Figure 4. Dynamics of a model that has successfully predicted greater efficacy for a learning protocol with irregularly spaced intervals

a | A simplified mathematical model describes the activation and effects of two key kinases necessary for long-term facilitation (LTF), a cellular correlate of a simple form of learning, long-term sensitization. Brief applications of 5-hydroxytryptamine (5-HT) activate protein kinase A (PKA) by increasing the levels of the secondary messenger cyclic AMP, and activate the extracellular signal-regulated kinase (ERK) isoform of mitogen-activated protein kinase (MAPK) via a RAS–RAF–MEK cascade. PKA and ERK interact, at least in part, via the phosphorylation of transcription factors, to induce LTF. In the model, the variable ‘inducer’ represents the PKA–ERK interaction. A higher peak value of inducer was assumed to predict a greater amplitude of LTF. b | Six samples of the 10,000 5-HT protocols that were simulated with the model. All protocols consist of five 5-minute pulses of 5-HT, shown as rectangular waves, with inter-pulse intervals chosen as multiples of 5 minutes, in the range of 5–50 minutes. The standard protocol (green trace) is the protocol most commonly used in studies of LTF in vitro. The enhanced protocol (red trace) produced the largest peak value of inducer, whereas the massed protocol (blue trace) produced the smallest peak value of inducer. The standard protocol has uniform inter-pulse intervals of 20 minutes, whereas the enhanced protocol has non-uniform intervals of 10, 10, 5 and 30 min. The massed protocol has no gaps between the 5-HT pulses. c | Simulated time courses of activated PKA, activated ERK and inducer in response to the standard protocol (green traces), the enhanced protocol (red traces) and the massed protocol (blue traces). d | In an empirical validation of the model’s prediction, the LTF induced by the enhanced protocol, as determined by the percentage increase in the amplitude of excitatory postsynaptic potentials (EPSPs), was greater than the LTF produced by the standard protocol. Figure parts c and d are from REF. , Nature Publishing Group.
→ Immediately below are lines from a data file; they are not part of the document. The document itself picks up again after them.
/-- Read-back, overload and short verdicts of an output, its retry, the L+ supervision and an analogue output's fault (R519,
R520, R521, R523, R524, R525, R527). The supervisor domain is on, not in THERMAL_LOCK. FIELD_READBACK of a supplied output
in use stores reading and current; one not commanded that carries more than 10 mA is withdrawn with verdict 7; with
OPEN_CHECK an open load gives verdict 1 and its end verdict 0, each with 0xC5. The first three cut-offs of a sequence give
verdict 2 and a retry, the fourth verdict 3; the retry clears verdict 2 once its second has run, and 60 s without a cut-off
end the sequence. SHORT_SEARCH gives verdict 4 alone, or 5 to both where the partner is commanded on. The L+ warning sets
below 19.2 V and clears above 19.7 V, and between keeps its value; below 14 V the supply is held and its outputs without a
latched verdict take 8 (9 below 5 V, TS included); above 18 V verdicts 8 and 9 end. AO_FAULT takes status and read-back; the
same status again raises nothing. -/
def Obligations.OutputVerdicts : Prop :=
  (∀ (s : State) (o : OutputId) (r : OutputState), s.ac0On = true → s.field.so.length = 12 →
    s.field.go.length = 8 → s.field.ts.length = 4 → r = s.field.out (outNo o) →
    let i := outNo o
    (∀ d : Readback, s.outUsed i = true → (s.field.lplus.getD (outSupply i) {}).missing = false →
      let u := modOut i (fun x => { x with on := d.conducting, current := d.current })
        { s with field := { s.field with reportAt := s.time.now } }
      (s.outCommanded i = false → 10 < d.pole → i < 20 → r.verdict ≤ 3 ∨ r.verdict = 8 →
        ∃ t, exec (.fieldReadback o d) s = .next t ∧ (t.field.out i).verdict = 7 ∧
          (t.field.out i).retry = false ∧ (i < 12 → t.commanded i = false) ∧
          (12 ≤ i → t.field.goDuty = setAt s.field.goDuty (i - 12) 0 ∧ t.sys = s.sys ∧ t.guard = s.guard)) ∧
      (s.outCommanded i = true → s.supplyHeld i = false → s.openCheck i = true →
        (r.verdict = 0 → d.openLoad = true → exec (.fieldReadback o d) s = .next (raise 0xC5 0 9 i [] (setVerdict i 1 u))) ∧
        (r.verdict = 1 → d.openLoad = false → exec (.fieldReadback o d) s = .next (raise 0xC5 0 9 i [] (setVerdict i 0 u)))) ∧
      (s.outCommanded i = true → s.openCheck i = false → exec (.fieldReadback o d) s = .next u)) ∧
    (s.outUsed i = true → s.supplyHeld i = false → s.outCommanded i = true → r.verdict < 2 →
      (r.cutoffs < 3 → ∃ t, exec (.overloadCutoff o) s = .next t ∧ t.calm = { s with field := t.field }.calm ∧
        t.field.out i = { r with cutoffs := r.cutoffs + 1, on := false, current := 0, verdict := 2, retry := true,
                                 cutAt := s.time.now, retryAt := s.time.now + 1000000 }) ∧
      (3 ≤ r.cutoffs → ∃ t, exec (.overloadCutoff o) s = .next t ∧
        (t.field.out i).verdict = 3 ∧ (t.field.out i).cutoffs = r.cutoffs + 1 ∧ (t.field.out i).retry = false ∧
        t.param = s.param ∧ t.sys.lock = s.sys.lock)) ∧
    (r.retry = true → r.verdict = 2 → s.supplyHeld i = false → r.retryAt ≤ s.time.now →
      exec (.overloadRetry o) s =
        .next (modOut i (fun x => { x with verdict := 0, retry := false, onSince := s.time.now }) s)) ∧
    (r.retry = false ∨ r.verdict ≠ 2 ∨ s.supplyHeld i = true ∨ s.time.now < r.retryAt → exec (.overloadRetry o) s = .next s) ∧
    (r.cutAt + 60000000 ≤ s.time.now → exec (.overloadSequenceEnd o) s = .next (modOut i (fun x => { x with cutoffs := 0 }) s)) ∧
    (s.time.now < r.cutAt + 60000000 → exec (.overloadSequenceEnd o) s = .next s) ∧
    (i < 20 → s.outUsed i = true → s.supplyHeld i = false → s.outCommanded i = false → r.verdict < 4 ∨ 7 < r.verdict →
      (∃ t, exec (.shortSearch o none) s = .next t ∧ (t.field.out i).verdict = 4 ∧ (12 ≤ i → t.sys = s.sys)) ∧
      ∀ p, p < 20 → p ≠ i → s.outCommanded p = true → ∃ t, exec (.shortSearch o (some p)) s = .next t ∧ (t.field.out i).verdict = 5 ∧
        (t.field.out i).partner = p ∧ (t.field.out p).verdict = 5 ∧ (t.field.out p).partner = i)) ∧
  (∀ (s : State) (x mv : Nat) (l : LPlus), s.ac0On = true → x < 2 → s.field.lplus[x]? = some l →
    s.field.so.length = 12 → s.field.go.length = 8 → s.field.ts.length = 4 →
    let put := fun (v : LPlus) => ({ s with field := { s.field with lplus := setAt s.field.lplus x v } } : State)
    (l.warning = false → mv < 19200 →
      exec (.lplusWarning x mv true) s = .next (raise (0xC0 + x) 0 5 x [] (put { l with mv := mv, warning := true }))) ∧
    (l.warning = true → 19700 < mv →
      exec (.lplusWarning x mv false) s = .next (raise (0xC0 + x) 0 5 x [] (put { l with mv := mv, warning := false }))) ∧
    (19200 ≤ mv → mv ≤ 19700 → ∀ b, exec (.lplusWarning x mv b) s = .next (put { l with mv := mv })) ∧
    (14000 ≤ mv → exec (.lplusLow x mv) s = .next s) ∧
    (mv < 14000 → ∃ t, exec (.lplusLow x mv) s = .next t ∧ t.param = s.param ∧ t.sys.lock = s.sys.lock ∧
      t.field.lplus = setAt s.field.lplus x { l with mv := mv, held := true, missing := decide (mv < 5000) } ∧
      ∀ i, i < 24 → outSupply i = x → (s.field.out i).verdict < 3 ∨ 7 < (s.field.out i).verdict →
        (mv < 5000 → (t.field.out i).verdict = 9) ∧ (5000 ≤ mv → i < 20 → (t.field.out i).verdict = 8)) ∧
    (l.held = true → 18000 < mv → ∃ t, exec (.lplusRelease x mv) s = .next t ∧ t.calm = { s with field := t.field }.calm ∧
      t.field.lplus = setAt s.field.lplus x { l with mv := mv, held := false, missing := false } ∧
      ∀ i, i < 24 → (outSupply i ≠ x → t.field.out i = s.field.out i) ∧
        (outSupply i = x → t.field.out i = { s.field.out i with
          retryAt := (s.field.out i).retryAt + s.time.now
          verdict := if 8 ≤ (s.field.out i).verdict then (if (s.field.out i).retry = true then 2 else 0) else (s.field.out i).verdict })) ∧
    (l.held = false ∨ mv ≤ 18000 → exec (.lplusRelease x mv) s = .next s)) ∧
  (∀ (s : State) (i code : Nat) (rb : Int) (a : AoState), s.ac0On = true → i < 2 →
    s.field.ao[i]? = some a → s.pn (0x0D32 + i) / 2 ^ 30 ≠ 0 → (code = 0 ∨ code = s.pn (0x0D32 + i) / 2 ^ 30) →
    let back := if code = 0 then aoNominal (s.pn (0x0D32 + i) / 2 ^ 30) a.command else rb
    ∃ t, exec (.aoFault i code rb) s = .next t ∧ t.calm = { s with field := t.field, loop := t.loop }.calm ∧
      t.field = { s.field with ao := setAt s.field.ao i { a with status := code, readback := back } } ∧
      (a.status = code → t.loop = s.loop ∧ t.router = s.router))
Figure 5. A model predicts that a pair of drugs can act synergistically to enhance LTP

A CREB-binding protein (Cbp) mutation impairs hippocampal long-term potentiation (LTP) and impairs learning in mice, and Cbp^+/− mice are considered to be a model for aspects of Rubinstein–Taybi syndrome in humans. We developed a model to examine whether drugs could be used to overcome this impairment in LTP. This figure was generated from a series of simulations of the effects of two drugs on the induction of LTP. LTP was modelled as the percentage increase in a synaptic weight variable. In the absence of drugs, simulated LTP induced by a high-frequency tetanic stimulus was strongly impaired. Only a 50% increase in synaptic weight for Cbp^+/− occurred, compared with an increase in synaptic weight of 148% with non-mutated Cbp. The effect of each drug was simply modelled as a change in the value of a kinetic parameter. In this series of simulations, the doses of two drugs — drug 1, a cyclic AMP phosphodiesterase inhibitor, and drug 2, an acetyltransferase activator — were concurrently varied. The effect of drug 1 was simulated by decreasing a rate constant for cAMP degradation, and the effect of drug 2 was simulated by increasing a rate constant for histone acetylation. The ‘dose’ of drug 1 — the amplitude of the rate constant change — was increased, and simultaneously the dose of drug 2 was decreased. Eighty pairs of drug doses were simulated. Both drugs substantially enhanced LTP. For drug 2 alone (left end point of the graph), LTP was 155%, and for drug 1 alone (right end point) LTP was 116%. For both drugs together, with smaller doses of each drug, intermediate LTP amplitudes were observed (combined-effect curve). This series of simulations further shows that additive synergism persists over a substantial range of drug doses. Additive synergism is quantified as the difference (black double arrow) between the LTP simulated when both drugs are applied together (combined effect curve), and the LTP simulated by adding together the effect of the drugs applied individually in separate simulations (summed effects curve).